Corbin remembers 20 or so Madawaska High School seniors crowding into the cafe, some standing, some sitting and all having a good time.
“It did get a little crowded,” he said. “But it was fun.”
At Christmas he would deck it it out with lights and blast holiday music from outside speakers.
“It really was perfect for what I used it for,” Corbin said.
After Corbin moved his cafe, the caboose remained empty for much of the next several years, though he said a niece did live in it as a temporary apartment for a few months after she transformed it into a small, but comfortable living space with a sleeping area, space to cook and a tiny bathroom.
According to Plourde, her father found the engine where most great treasures are discovered — in the local buy, swap and sell guide.
“He called me and said I had to go check it out,” she said. “I thought he was kidding, he’s not going to get this.”
Turned out, a lifelong lumberjack in the Maine woods, her father Jimmy Pelletier was entirely serious.
“He had such big dreams for it,” Plourde said.
However, Pelletier’s health had suffered a great deal from his life as a lumberjack and an injury sustained on the job.
He purchased the train engine but was unable to make any of the improvements or renovations himself, so he turned to the younger generation in his family after he purchased it and had it moved upriver to its current location parked on Plourde’s yard in Fort Kent.
Passing on his skills
“My dad thought he and my boys could work on it together,” Plourde said. “But his health was just not good enough.”
But that didn’t stop him from being involved, she said.
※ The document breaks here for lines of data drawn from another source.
-- ==== Sys2Proof/Certificates/Slice0/Obligations.lean ====
section
/-! DEFINITION. The statements for the provers. A docstring names the rule a statement formalises, or says that it is derived. -/

open Sys2Proof Sys2Proof.Machine

/-! ### Encoding -/

/-- 30_encoding.md R73: the six rows, one row for each of the 16 words, and the words the sequencer forms. -/
def Obligations.UopWordSelectsItsRow : Prop :=
  ∀ w : BitVec 4,
    (decodeUop w = .sym0 ↔ w &&& 0xF#4 = 0x0#4) ∧
    (decodeUop w = .sym1 ↔ w &&& 0xF#4 = 0x1#4) ∧
    (decodeUop w = .symx ↔ w &&& 0xE#4 = 0x2#4) ∧
    (decodeUop w = .trail ↔ w &&& 0xC#4 = 0x4#4) ∧
    (decodeUop w = .gap ↔ w &&& 0xC#4 = 0x8#4) ∧
    (decodeUop w = .endgap ↔ w &&& 0xC#4 = 0xC#4) ∧
    (uopTable.filter fun r => r.selects w).length = 1 ∧
    ∀ (c x : CmdWord) (rep : BitVec 4) (slot : BitVec 5),
      uop c x rep slot ∈ [0x0#4, 0x1#4, 0x2#4, 0x3#4, 0x4#4, 0x8#4, 0xC#4]

/-- 30_encoding.md R81: the four rows of the table on the ports, and the two-bit pattern. -/
def Obligations.HostopSelectsItsOperation : Prop :=
  ∀ (st : RunState) (p : Inputs),
    (p.rst_i = true → hostop st p = .reset) ∧
    (p.rst_i = false → p.start_i = true → st = .idle → hostop st p = .start p.cmd_i p.cmdx_i p.lenerr_i) ∧
    (p.rst_i = false → p.start_i = true → st ≠ .idle → hostop st p = .tick) ∧
    (p.rst_i = false → p.start_i = false → hostop st p = .tick) ∧
    decodeHostop st (hostopWord p) p.cmd_i p.cmdx_i p.lenerr_i = hostop st p ∧
    ∀ w : BitVec 2,
      (w &&& 0x2#2 = 0x2#2 → decodeHostop st w p.cmd_i p.cmdx_i p.lenerr_i = .reset) ∧
      (w &&& 0x3#2 = 0x1#2 → st = .idle →
        decodeHostop st w p.cmd_i p.cmdx_i p.lenerr_i = .start p.cmd_i p.cmdx_i p.lenerr_i) ∧
      (w &&& 0x3#2 = 0x1#2 → st ≠ .idle → decodeHostop st w p.cmd_i p.cmdx_i p.lenerr_i = .tick) ∧
      (w &&& 0x3#2 = 0x0#2 → decodeHostop st w p.cmd_i p.cmdx_i p.lenerr_i = .tick)

/-- Derived (30_encoding.md section 3 and R81): decoding an encoded instruction gives it back in every run state, but that the
code of START is a TICK outside IDLE; encoding a decoded word gives it back with the ignored bits 0. -/
def Obligations.DecodeAndEncodeAgree : Prop :=
  (∀ i : Instr, Sys2Proof.Laws.RoundTrip.Statement i) ∧
  (∀ (st : RunState) (i : Instr), (∀ c x e, i ≠ .start c x e) → decode st (encode i) = i) ∧
  (∀ (st : RunState) (c x : CmdWord) (e : Bool),
    decode st (encode (.start c x e)) = if st = .idle then .start c x e else .tick) ∧
  (∀ w : BitVec 4, ∀ r ∈ uopTable, r.selects w = true → encode (decode .idle (.uop w)) = .uop (w &&& r.mask))

/-- Derived (30_encoding.md R73, R81 for the bits; the rest is the model's choice): words written out from the encodings, a
sanity statement. That a table word of two bits is read as a HOSTOP, for a block in IDLE and with START's operands 0, 0 and false,
and one of four bits as a UOP, is assumption log entry 7 (DESIGN CHOICE). -/
def Obligations.WrittenWordsDecode : Prop :=
  decodeTableWord 4 0b0000 = some .sym0 ∧ decodeTableWord 4 0b0001 = some .sym1 ∧
  decodeTableWord 4 0b0011 = some .symx ∧ decodeTableWord 4 0b0100 = some .trail ∧
  decodeTableWord 4 0b1000 = some .gap ∧ decodeTableWord 4 0b1100 = some .endgap ∧
  decodeTableWord 2 0b10 = some .reset ∧ decodeTableWord 2 0b01 = some (.start 0#24 0#24 false) ∧
  decodeTableWord 2 0b00 = some .tick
“He decided he would teach the boys carpentry through his words,” Plourde said. “They were afraid they might make mistakes, but he always says, ‘If you can leave something better than you found it, you know you have knocked something off.’ That was his motto.”
Under Pelletier’s direction, Plourde’s two sons, Andre and D.J., repaired and refinished the shelving inside the structure, installed seating, conducted minor wall repairs and turned the train engine into a family gathering place of sorts.
One large area on a wall was left intentionally free of windows, artwork or shelves so it could be used as the “screen” for family movie nights.
There is no running water or plumbing fixtures, but a camp toilet made from a bucket tucked discreetly behind a curtain in the corner acts as a bathroom.
“Dad really wanted it set up so his grandkids could sleep here,” Plourde said. “He’d come over and hang out with them and really enjoyed it.”
The grandsons — now 20 and 24 — don’t sleep in the engine anymore, and his health now precludes what were regular morning visits by Pelletier.
The time has come to sell, Plourde said, and the family asking $3,000 for it.
A new chapter?
“He had such a vision of what it could be as a waterfront camp,” Plourde said. “But I look at it and see how someone could use it for a camp or [tiny] house.”
Even in the world of tiny houses, the train engine replica would be especially tiny, but it fits the accepted definition of such a structure.
Pelletier’s tiny train building sits on an old school bus frame with the wheels still attached, but Plourde doubts it could be safely towed any great distance.
“It would take someone with a large flatbed truck and plenty of experience to move it,” she predicts. “But people have come to look at it. I believe someone is going to love it as much as dad does.”